SOUNDTRACK:
[READ: October 31, 2025] “The Extremophile”
It has been six years since Ghost Box III came out….
After years of demand, the Ghost Box is back! Patton Oswalt’s much-beloved spooky-story anthology returns for a fourth edition, with the same trademark production details—magnetized box lid, anyone?—that Ghost Box fans have come to expect.
As always, working with Patton on Ghost Box IV was a dream, and we can’t wait to show you the nightmares that he’s wrangled and stuffed into the box this time around.
I don’t know very much about Christian Bök except that he wrote the poetry series Eunoia which is a remarkable piece of art and poetry:
Each poem uses only one vowel, creating sentences like: “Hassan can, at a handclap, call a vassal at hand and ask that all staff plan a bacchanal”
It’s worth checking out.
I didn’t know if he did anything since, but apparently he has been working on something called The Xenotext which Wikipedia says
Xenotext consists of a single sonnet (called “Orpheus”), which gets translated into a gene and then integrated into a cell, causing the cell to “read” this poem, and in reply, the cell builds a protein — one whose sequence of amino acids encodes yet another sonnet (called “Eurydice”). The cell becomes not only a durable archive for storing a poem, but also an operant machine for writing a poem. The gene has so far worked properly in cultures of E. coli, but the intended symbiote is D. radiodurans (“the dire seed, immune to radiation”) — an extremophile, able to thrive in very inhospitable environments, deadly to most life on Earth.

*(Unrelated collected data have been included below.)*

-- ==== Sys2Proof/Laws/Insn.lean ====
section
/-! SUPPORT. What executing an instruction comes to once it begins. -/

namespace Sys2Proof.Safety

open Sys2Proof.Machine

/-- An instruction that begins and completes is its meaning on what was prepared. -/
theorem instr_of_begins {s u : State} {core : Nat} {ins : Insn} {o : OpCode} {r : Run} {f : Run → Except Stop State}
    (h : Begins s core ins o r) (hf : f r = .ok u) (hr : Room core u) : s.instr core ins o f = u.deliverChecks core := by
  obtain ⟨h1, h2, r0, h3, h4⟩ := h
  simp only [before] at h3
  simp only [Room] at hr
  have ht : (s.beforeInstr core).1.tick.2.tryInstr core ins o f = .ok u := by simp [State.tryInstr, h3, h4, hf, hr]
  simp [State.instr, h1, h2, State.tryMany, ht]

/-- What nothing can remove: an exception, a set without an eligible way, an I/O-space load. -/
def final : Stop → Bool
  | .exc _ => true
  | .noWay _ => true
  | .ioLoad _ _ _ => true
  | _ => false

theorem resolve_final {s : State} {core : Nat} {st : Stop} (h : final st = true) : s.resolve core st = (s, false) := by
  cases st <;> simp_all [final, State.resolve]

/-- An instruction that begins and stops for what nothing can remove is stopped. -/
theorem stops_of_begins {s : State} {core : Nat} {ins : Insn} {o : OpCode} {r : Run} {f : Run → Except Stop State} {st : Stop}
    (h : Begins s core ins o r) (hf : f r = .error st) (hs : final st = true) :
    s.instr core ins o f = ((before s core).stopped core ins o.words st).deliverChecks core := by
  obtain ⟨h1, h2, r0, h3, h4⟩ := h
  simp only [before] at h3
  have ht : (s.beforeInstr core).1.tick.2.tryInstr core ins o f = .error (st, o.words) := by
    simp [State.tryInstr, h3, h4, hf]
  simp [State.instr, h1, h2, State.tryMany, ht, resolve_final hs, before]

/-- Putting the caches in order changes the machine alone. -/
theorem useCaches_fields {r r0 : Run} (h : r0.useCaches = .ok r) : r.len = r0.len ∧ r.hdr = r0.hdr := by
  simp only [Run.useCaches] at h
  split at h <;> try cases h
  split at h <;> cases h
  exact ⟨rfl, rfl⟩

/-- What is prepared keeps the instruction's header and length. -/
theorem Begins.fields {s : State} {core : Nat} {ins : Insn} {o : OpCode} {r : Run} (h : Begins s core ins o r) :
    r.len = o.words ∧ r.hdr = ins.hdr := by
  obtain ⟨_, _, r0, h, hc⟩ := h
  rw [(useCaches_fields hc).1, (useCaches_fields hc).2]
  simp only [State.prepare] at h
  split at h <;> try cases h
  split at h <;> try cases h
  split at h <;> try cases h
  simp

/-- A plain instruction whose meaning gives results ends with them. -/
theorem ends_of_simple {s : State} {core : Nat} {ins : Insn} {o : OpCode} {r : Run} {i : Instr} {f : Run → Except Stop Eff}
    {e : Eff} (h : Begins s core ins o r) (hx : exec i s = s.runIf true (s.simple core ins o f)) (hf : f r = .ok e)
    (hr : Room core (r.finish e)) : Ends i s core (r.finish e) := by
  unfold Ends Answers
  rw [hx, State.simple, instr_of_begins h (u := r.finish e) (by simp [hf, Except.map]) hr]
  simp [State.runIf]

/-- A plain instruction whose meaning raises an exception is stopped for it. -/
theorem stops_of_simple {s : State} {core : Nat} {ins : Insn} {o : OpCode} {r : Run} {i : Instr} {f : Run → Except Stop Eff}
    {st : Stop} (h : Begins s core ins o r) (hx : exec i s = s.runIf true (s.simple core ins o f)) (hf : f r = .error st)
    (hs : final st = true) : Stops i s core ins r.len st := by
  unfold Stops Ends Answers
  rw [hx, State.simple, stops_of_begins h (by simp [hf, Except.map]) hs, h.fields.1]
  simp [State.runIf]

/-- The rule of integer results (R78). -/
theorem integer_ends {s : State} {core : Nat} {ins : Insn} {o : OpCode} {r : Run} {i : Instr} {f : Run → Except Stop Eff}
    (h : Begins s core ins o r) (hx : exec i s = s.runIf true (s.simple core ins o f)) (opn w : Nat) (x : IntRes) (v : Int)
    (fits : Bool) (cy : Option Bool) (cc : Nat) (hf : f r = r.integer opn w x) (h1 : x.val = (v % 2 ^ w).toNat)
    (h2 : x.ov = !fits) (h3 : x.cy = cy) (h4 : x.cc = cc) : IntegerEnds i s core ins r opn w v fits cy cc := by
  subst h3 h4
  constructor
  · intro hh hr
    refine ends_of_simple h hx ?_ hr
    rw [hf]
    simp only [Run.integer, IntRes.flags, h2, h1]
    cases fits <;> cases hc : x.cy <;> simp_all [Except.map, Run.eff, intSW, setCCIf]
  · intro h5 h6
    refine stops_of_simple h hx ?_ rfl
    rw [hf]
    subst h5
    simp_all [Run.integer, IntRes.flags, Except.map, resultInfo]

/-- Forgetting the poison of other homes' lines keeps memory's form, and its words. -/
theorem forgetPoison_wf {s : State} (h : s.mem.wf = true) : s.forgetPoison.mem.wf = true := by
  rw [Mem.wf_iff] at *
  exact ⟨h.1, h.2.1, twf_filter h.2.2 _⟩

@[simp] theorem rd_forgetPoison (s : State) (a : Nat) : s.forgetPoison.rd a = s.rd a := rfl

/-- What one try at an instruction gives: its meaning on the prepared operands, with room for what it leaves. -/
theorem tryInstr_ok {s t : State} {core : Nat} {ins : Insn} {o : OpCode} {f : Run → Except Stop State}
    (h : s.tryInstr core ins o f = .ok t) :
    ∃ r0 r, s.prepare core ins o = .ok r0 ∧ r0.useCaches = .ok r ∧ f r = .ok t ∧ Room core t := by
  simp only [State.tryInstr] at h
  split at h <;> try cases h
  split at h <;> try cases h
  split at h <;> try cases h
  split at h <;> cases h
  exact ⟨_, _, ‹_›, ‹_›, ‹_›, ‹_›⟩

end Sys2Proof.Safety
end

I quoted that because it uses the word extremophile, which is the name of this story.
This story is quite short and it is, simply, a list of conditions that this entity can survive in. It’s fascinating but not terribly interesting and, indeed, not very scary. Especially since nothing happens in the story. I mean, the ending is “It awaits your experiments,” which I guess is an interesting setup and given some of that background above it does make it slightly more compelling, but as a story, well, meh.